Task — Which lines of the records below contain the string "instruction"? Report each of them.

[Items from a dataset]
-- ==== Sys2Proof/Tests/Slice0.lean ====
section
/-! SUPPORT. The tests: the smoke test of WellFormed, the worked figures of the spec, and for each statement
a witness that its hypotheses can be met, each clause at a boundary value where it has one. Expected values
are the spec's own; each test names the section it is taken from. -/

namespace Sys2Proof.Tests

open Sys2Proof.Machine

set_option Elab.async false

/-! ## The well-formedness check -/

/-- A frame of 41 payload bytes is refused, one of 40 is not (R161). -/
theorem test_wellFormed_payload :
    (Instr.goodFrame 0 24 1 0x50 (List.replicate 41 0)).wellFormed = false ∧
    (Instr.goodFrame 0 24 1 0x50 (List.replicate 40 0)).wellFormed = true := by decide +kernel

/-- A sixth turn of a drive is refused, the fifth is not (R51, R90). -/
theorem test_wellFormed_turn :
    (Instr.turnTimerExpiry { tag := 0, turn := 5, motor := .a }).wellFormed = false ∧
    (Instr.turnTimerExpiry { tag := 0, turn := 4, motor := .a }).wellFormed = true := by decide +kernel

/-- No word spells a command: the table gives no row any bits. -/
theorem test_no_word : decodeTableWord 8 0 = none ∧ (State.reset.withFetchWord 8 0).pending = [] := by
  decide +kernel

/-! ## States of the tests -/

/-- What a command leads to. -/
def led (c : Instr) (s : State) : State :=
  match exec c s with
  | .next t => t
  | .fault _ | .refused _ => s

/-- A coin class that goes to a tube. -/
def coin (value : Nat) (t : Nat) : CoinEntry := { value := value, policy := .always, tube := some (Fin.ofNat 6 t) }

/-- A tube with a class and a count, full level 80. -/
def tube (cls count : Nat) : Tube :=
  { cls := some (Fin.ofNat 16 cls), capacity := 100, fullLevel := 80, count := count, overfill := 0, flap := .tube }

/-- A SPIRAL selection of one turn in zone NONE. -/
def spiral (price : Nat) : Selection := { Reset.selection with enabled := true, price := price }

/-- The four nodes of the examples: the controller on U, validator, note reader and card reader on D1 to D3. -/
def nodes : Vector Node 16 :=
  Vector.ofFn fun i =>
    ([({ valid := true, node := 1, port := 0, role := .machineController } : Node),
      { valid := true, node := 2, port := 1, role := .coinValidator },
      { valid := true, node := 3, port := 2, role := .noteReader },
      { valid := true, node := 4, port := 3, role := .cardReader }])[i.val]?.getD
      { valid := false, node := 1, port := 0, role := .other }

/-- The coins, tubes and selections of the worked figures (sections 1.4.3 and 2.5.3), in SELLING with the door
closed and no report waiting. -/
def selling : State :=
  let r := State.reset
  let sel : Vector Selection 96 := Vector.ofFn fun i =>
    if i.val = 12 then spiral 120
    else if i.val = 40 then { spiral 150 with zone := some 0, motorA := { row := 4, col := 0 } }
    else if i.val = 60 then
      { spiral 200 with kind := .twinSpiral, motorA := { row := 4, col := 2 }, motorB := some 3, trace := true }
    else Reset.selection
  let none : Tube := { cls := none, capacity := 100, fullLevel := 80, count := 0, overfill := 0, flap := .tube }
  let unused : CoinEntry := { value := 0, policy := .never, tube := Option.none }
  { r with
    money := { r.money with
      credit := { r.money.credit with cash := 150 }
      totals := { r.money.totals with deposited := 150 }
      notes := r.money.notes.set 2 { value := 500, enabled := true, changeTest := true } }
    coins := { r.coins with
      table := #v[coin 100 0, coin 50 1, coin 20 2, coin 10 3, unused, unused, unused, unused, unused, unused,
        unused, unused, unused, unused, unused, unused]
      tubes := #v[tube 0 3, tube 1 4, tube 2 10, tube 3 0, none, none] }
    vend := { r.vend with selections := sel, sales := .selling, doorOpen := false }
    link := { r.link with nodes := nodes }
    events := { queue := [], lost := 0 } }

/-- The same in SERVICE. -/
def service : State := { selling with vend := { selling.vend with sales := .service } }

/-- A state with another count in tube 2. -/
def withTube2 (n : Nat) (s : State) : State := s.mapTube 2 fun x => { x with count := n }

/-- An entry for selection 12. -/
def entry (tag : Byte) (funds : Funds) (driving : Bool) : Entry :=
  { tag := tag, selection := 12, price := 120, funds := funds, driving := driving }

/-- A drive of tag 0 in its only turn. -/
def drive (x : Selection) : Drive := { newDrive 0 x .clear with a := { on := true, turn := .leaving, timerMs := 8000 } }

/-- Selection 12 driven under tag 0 with the vend claim granted. -/
def driving : State :=
  { selling with
    vend := { selling.vend with queue := [entry 0 .cash true] }
    money := { selling.money with credit := { selling.money.credit with committed := 120 } }
    drive := { selling.drive with
      phase := .energised, record := some (drive (spiral 120)), monitor := .clear, lastTag := 0 }
    supply := { selling.supply with vend := { state := .granted, cost := 3, held := 3 } } }

/-- The drive record of a state is changed. -/
def drivesWith (s : State) (f : Drive → Drive) : State :=
  s.mapDrive fun d => { d with record := d.record.map f }

/-- A fault record. -/
def fault (k : FaultKind) (subject : Nat) (present : Bool) : FaultRecord :=
  { kind := k, subject := subject, firstSeen := noTime, count := 1, present := present, storeOrder := 0,
    reportOrder := 0 }

/-- A state with a fault record at a place. -/
def withFault (p : Fin 24) (r : FaultRecord) (s : State) : State :=
  s.mapFaults fun f => { f with places := f.places.set p (some r), nextOrder := f.nextOrder + 1 }
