-- ==== Sys2Proof/Machine/CallReturn.lean ====
section
/-! DEFINITION. Sys2Proof/Machine/CallReturn.lean: the meanings of the calls and returns (44_catalog.md R198, R200 to R202, R219 to R221,
R231 to R234). -/

namespace Sys2Proof.Machine

/-- R198: class CF_RETURN. -/
def execLretr (s : State) : Out := serveKnown rowLretr [] s

/-- R200: class CF_RETURN. -/
def execIret (s : State) : Out := serveKnown rowIret [] s

/-- R201: class CF_RETURN. -/
def execLrete (s : State) : Out := serveKnown rowLrete [] s

/-- R202: class CF_RETURN. -/
def execLret (s : State) : Out := serveKnown rowLret [] s

/-- R219: class CF_CALL_ABS. -/
def execLc (imm22 : BitVec 22) (s : State) : Out := serveKnown rowLc [imm22.toNat] s

/-- R220: class CF_CALL_ABS. -/
def execFfc (imm22 : BitVec 22) (s : State) : Out := serveKnown rowFfc [imm22.toNat] s

/-- R221: class CF_CALL_ABS. -/
def execLcr (imm22 : BitVec 22) (s : State) : Out := serveKnown rowLcr [imm22.toNat] s

/-- R231: class CF_CALL_XBANK; open parameter `ENC_XCALL_ARP`. -/
def execXcallArp (raw : Op32) (s : State) : Out := serveRow (isNamed "XCALL" .callXbank) (fun _ => raw) s

/-- R232: class CF_RETURN; open parameter `ENC_XRETC`. -/
def execXretc (raw : Op32) (s : State) : Out := serveRow (isNamed "XRETC" .ret) (fun _ => raw) s

/-- R233: class CF_IND_CALL; open parameter `ENC_LC_XAR7`. -/
def execLcXar7 (raw : Op32) (s : State) : Out := serveRow (isNamed "LC" .indCall) (fun _ => raw) s

/-- R234: class CF_IND_CALL; open parameter `ENC_LCR_XARN`. -/
def execLcrXar (raw : Op32) (s : State) : Out := serveRow (isNamed "LCR" .indCall) (fun _ => raw) s

end Sys2Proof.Machine
end

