/-- A record of the default catalog is well formed as an instruction: its location bytes resolve, and CLRC and SETC of INTM
alone, whose words are 0x2910 and 0x3B10, are taken by the rows EINT and DINT before them (30_encoding.md R82, R90). -/
theorem wellFormed_of_pass {p : Params} {c : Cfg} {op : Op32} {k : Nat} {d : Descriptor} {r : Decoded} {i : Instr}
    (hpass : pass p c catalogGK d.length op = some (k, d)) (hfin : finish p c k d op = .ok r)
    (hterm : instrOf d op = some i) (hselects : i.selects = isRow d) (hword : i.wordIn d = op) :
    i.wellFormed p c.amode = true := by
  have hd : d ∈ catalogGK := List.mem_of_getElem? ((findRow_eq_some _ _ _ _).mp hpass).1
  have hrow : i.selects d = true := by simp [hselects, isRow]
  obtain ⟨locs, hlocs, -⟩ := (finish_eq_ok _ _ _ _ _ _).mp hfin
  have hlocOk : ∀ f ∈ d.fields, ∀ w, IsLoc f w → locOk p c.amode w (locByte f op) = true := fun f hf w hw =>
    Option.isSome_iff_ne_none.mpr ((extractField_isOk_iff p c op f).mp ((extractLocs_eq_ok hlocs).1 f hf) w hw)
  cases i with
  | clrc m | setc m =>
    obtain rfl := of_decide_eq_true hrow
    refine bne_iff_ne.mpr fun hm => ?_
    subst hm hword
    -- the pass over this word ends at the row before, EINT or DINT
    cases hpass
  | rptLoc | movAlLoc | movAhLoc | movLocAl | movLocAh =>
    obtain rfl := of_decide_eq_true hrow
    cases hterm
    exact (bitsAt_eq_ofNat_get (fieldLoc8 .loc16) op) ▸ hlocOk _ (List.mem_singleton_self _) .w16 (.inl ⟨rfl, rfl⟩)
  | movlAccLoc =>
    obtain rfl := of_decide_eq_true hrow
    cases hterm
    exact (bitsAt_eq_ofNat_get (fieldLoc8 .loc32) op) ▸ hlocOk _ (List.mem_singleton_self _) .w32 (.inr ⟨rfl, rfl⟩)
  | inLoc =>
    obtain rfl := of_decide_eq_true hrow
    cases hterm
    exact (bitsAt_eq_ofNat_get ⟨"loc", 16, 8, .loc16⟩ op) ▸ hlocOk _ List.mem_cons_self .w16 (.inl ⟨rfl, rfl⟩)
  | loopz | loopnz | rptb | xbArp | xbCond | xcallArp | xretc | lcXar7 | lcrXar | sbf | bar | bf | intr =>
    simp only [Instr.selects] at hrow
    exfalso
    clear * - hd hrow
    revert d
    decide
  | _ => rfl

theorem catalogGK_nodup : catalogGK.Nodup := by decide

/-- Each row of the default catalog has one index. -/
theorem findRow_isRow_catalogGK {k : Nat} {d : Descriptor} (hk : catalogGK[k]? = some d) :
    findRow (isRow d) catalogGK 0 = some (k, d) := by
  obtain ⟨j, hfind⟩ := findRow_isRow (List.mem_of_getElem? hk)
  obtain ⟨hj, -, -⟩ := (findRow_eq_some _ _ _ _).mp hfind
  obtain ⟨hlt, -⟩ := List.getElem?_eq_some_iff.mp hj
  obtain rfl : j = k := (List.getElem?_inj hlt catalogGK_nodup).mp (hj.trans hk.symm)
  exact hfind

/-- Settles O17: the accepted row and the opcode value stand for an instruction, whose word in that row is the opcode value
again, since mask and fields fill the encoding. -/
theorem encodeOfDecodeIsTheBytesRead : Obligations.EncodeOfDecodeIsTheBytesRead := by
  intro p c w n r hr
  obtain ⟨d, hpass, hfin⟩ := decodeWindow_eq_ok p c catalogGK w n r hr
  obtain ⟨hk, ⟨hlen, hmatch, -⟩, -⟩ := (pass_eq_some_iff _ _ _ _ _ _ _).mp hpass
  have hd : d ∈ catalogGK := List.mem_of_getElem? hk
  rw [← hlen] at hpass hfin hmatch
  obtain ⟨i, hterm, hselects, hword⟩ := exists_instrOf hd (w.opcode d.length)
  rw [assemble_opcode hd (decide_eq_true hmatch)] at hword
  have hfind : findRow i.selects catalogGK 0 = some (r.desc, d) := hselects ▸ findRow_isRow_catalogGK hk
  refine ⟨i, ?_, wellFormed_of_pass hpass hfin hterm hselects hword, ?_⟩
  · rw [decodeInstr, hr]
    exact congrArg Except.ok (identify_of_finish hfind (hword.symm ▸ hterm) (hword.symm ▸ hfin))
  · have hbytes : encode i = bytesOf (w.opcode d.length) d.length := by simp [encode, encodeIn, hfind, hword]
    rw [hbytes, ← hlen]
    cases d.length with
    | two => exact bytesOf_opcode_two w
    | four => exact bytesOf_opcode_four w

end Sys2Proof

/-! SUPPORT. Sys2Proof/Proofs/Addressing.lean: the resolver's priority search as a table over the four quarters of the byte
space, the bytes that fail, what the mode changes, and the resolve call (41_addressing.md). -/

namespace Sys2Proof

/-! ### The rows of the table -/

@[simp] theorem firstHit_rowIf (c : Bool) (l : Loc) (vs : List Verdict) :
    firstHit (rowIf c l :: vs) = if c then some l else firstHit vs := by
  cases c <;> rfl

/-- In mode 0 a decorated row ends the search in failure (41_addressing.md R136). -/
@[simp] theorem firstHit_decorated (m c : Bool) (l : Loc) (vs : List Verdict) :
    firstHit (decorated m c l :: vs) = if c then (if m then some l else none) else firstHit vs := by
  cases c <;> cases m <;> rfl

/-! ### Slices of a location byte

A byte is its quarter `b[7:6]`, the sub-code `locK b` and the select `locN b`. -/

/-- A pattern is met where its two parts are met. -/
theorem append_beq {v w : Nat} (x : BitVec v) (y : BitVec w) (z : BitVec (v + w)) :
    (x ++ y == z) = (x == z.extractLsb' w v && y == z.extractLsb' 0 w) := by
  rw [Bool.eq_iff_iff, Bool.and_eq_true, beq_iff_eq, beq_iff_eq, beq_iff_eq]
  constructor
  · rintro rfl
    exact ⟨BitVec.extractLsb'_append_eq_left.symm, BitVec.extractLsb'_append_eq_right.symm⟩
  · rintro ⟨rfl, rfl⟩
    exact BitVec.extractLsb'_append_extractLsb'

theorem locPrefix_eq_append (b : Byte) : locPrefix b = b.extractLsb' 6 2 ++ locK b :=
  (BitVec.extractLsb'_append_extractLsb'_eq_extractLsb' (start₁ := 3) (len₁ := 3) (len₂ := 2) rfl).symm

theorem eq_locPrefix_append (b : Byte) : b = locPrefix b ++ locN b :=
  (BitVec.extractLsb'_append_extractLsb' (w := 5) (len := 3)).symm

/-- The test of a five-bit pattern, slice by slice. -/
theorem locPrefix_beq (b : Byte) (c : BitVec 5) :
    (locPrefix b == c) = (b.extractLsb' 6 2 == c.extractLsb' 3 2 && locK b == c.extractLsb' 0 3) := by
  rw [locPrefix_eq_append]
  exact append_beq _ _ _

/-- The test of a one-byte pattern, its five high bits first. -/
theorem byte_beq (b x : Byte) : (b == x) = (locPrefix b == x.extractLsb' 3 5 && locN b == x.extractLsb' 0 3) := by
  conv_lhs => rw [eq_locPrefix_append b]
  exact append_beq _ _ _

/-- The top bit is that of the quarter. -/
theorem extractLsb'_top_bit (b : Byte) : b.extractLsb' 7 1 = (b.extractLsb' 6 2).extractLsb' 1 1 := by
  ext i hi
  obtain rfl : i = 0 := Nat.lt_one_iff.mp hi
  simp [BitVec.getElem_extractLsb']

/-- Either quarter of the direct forms has a clear top bit. -/
theorem extractLsb'_top_bit_of_direct {b : Byte} (h : b.extractLsb' 6 2 = 0b00#2 ∨ b.extractLsb' 6 2 = 0b01#2) :
    b.extractLsb' 7 1 = 0b0#1 := by
  rw [extractLsb'_top_bit]
  obtain h | h := h <;> rw [h] <;> rfl

/-- A byte as the number its three slices make. -/
theorem toNat_eq_slices (b : Byte) :
    b.toNat = (b.extractLsb' 6 2).toNat * 64 + (locK b).toNat * 8 + (locN b).toNat := by
  conv_lhs => rw [eq_locPrefix_append b, locPrefix_eq_append b]
  rw [toNat_append_eq_mul_add, toNat_append_eq_mul_add]
  ring

/-! ### The byte ranges of R147 and R148 by their slices -/

theorem le_0x7F_iff (b : Byte) : b ≤ 0x7F ↔ b.extractLsb' 6 2 = 0b00#2 ∨ b.extractLsb' 6 2 = 0b01#2 := by
  have hb := toNat_eq_slices b
  bv_omega

theorem between_0x40_0x7F_iff (b : Byte) : 0x40 ≤ b ∧ b ≤ 0x7F ↔ b.extractLsb' 6 2 = 0b01#2 := by
  have hb := toNat_eq_slices b
  bv_omega

theorem eq_0xA8_or_0xAA_or_0xAD_iff (b : Byte) :
    b = 0xA8 ∨ b = 0xAA ∨ b = 0xAD ↔
      b.extractLsb' 6 2 = 0b10#2 ∧ locK b = 5#3 ∧ (locN b = 0#3 ∨ locN b = 2#3 ∨ locN b = 5#3) := by
  have hb := toNat_eq_slices b
  bv_omega

theorem eq_0xBF_iff (b : Byte) : b = 0xBF ↔ b.extractLsb' 6 2 = 0b10#2 ∧ locK b = 7#3 ∧ locN b = 7#3 := by
  have hb := toNat_eq_slices b
  bv_omega

theorem between_0xC8_0xF7_iff (b : Byte) :
    0xC8 ≤ b ∧ b ≤ 0xF7 ↔ b.extractLsb' 6 2 = 0b11#2 ∧ ¬ (locK b = 0#3 ∨ locK b = 7#3) := by
  have hb := toNat_eq_slices b
  bv_omega

theorem between_0xC0_0xC7_or_0xF8_le_iff (b : Byte) :
    0xC0 ≤ b ∧ b ≤ 0xC7 ∨ 0xF8 ≤ b ↔ b.extractLsb' 6 2 = 0b11#2 ∧ (locK b = 0#3 ∨ locK b = 7#3) := by
  have hb := toNat_eq_slices b
  bv_omega

theorem quarter_cases (q : BitVec 2) : q = 0b00#2 ∨ q = 0b01#2 ∨ q = 0b10#2 ∨ q = 0b11#2 := by
  revert q
  decide

/-! ### The four quarters -/

section Quarters

variable (p : Params) (m : Bool) (w : LocWidth) {b : Byte}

Solution —
/-- A record of the default catalog is well formed as an instruction: its location bytes resolve, and CLRC and SETC of INTM
/-- Settles O17: the accepted row and the opcode value stand for an instruction, whose word in that row is the opcode value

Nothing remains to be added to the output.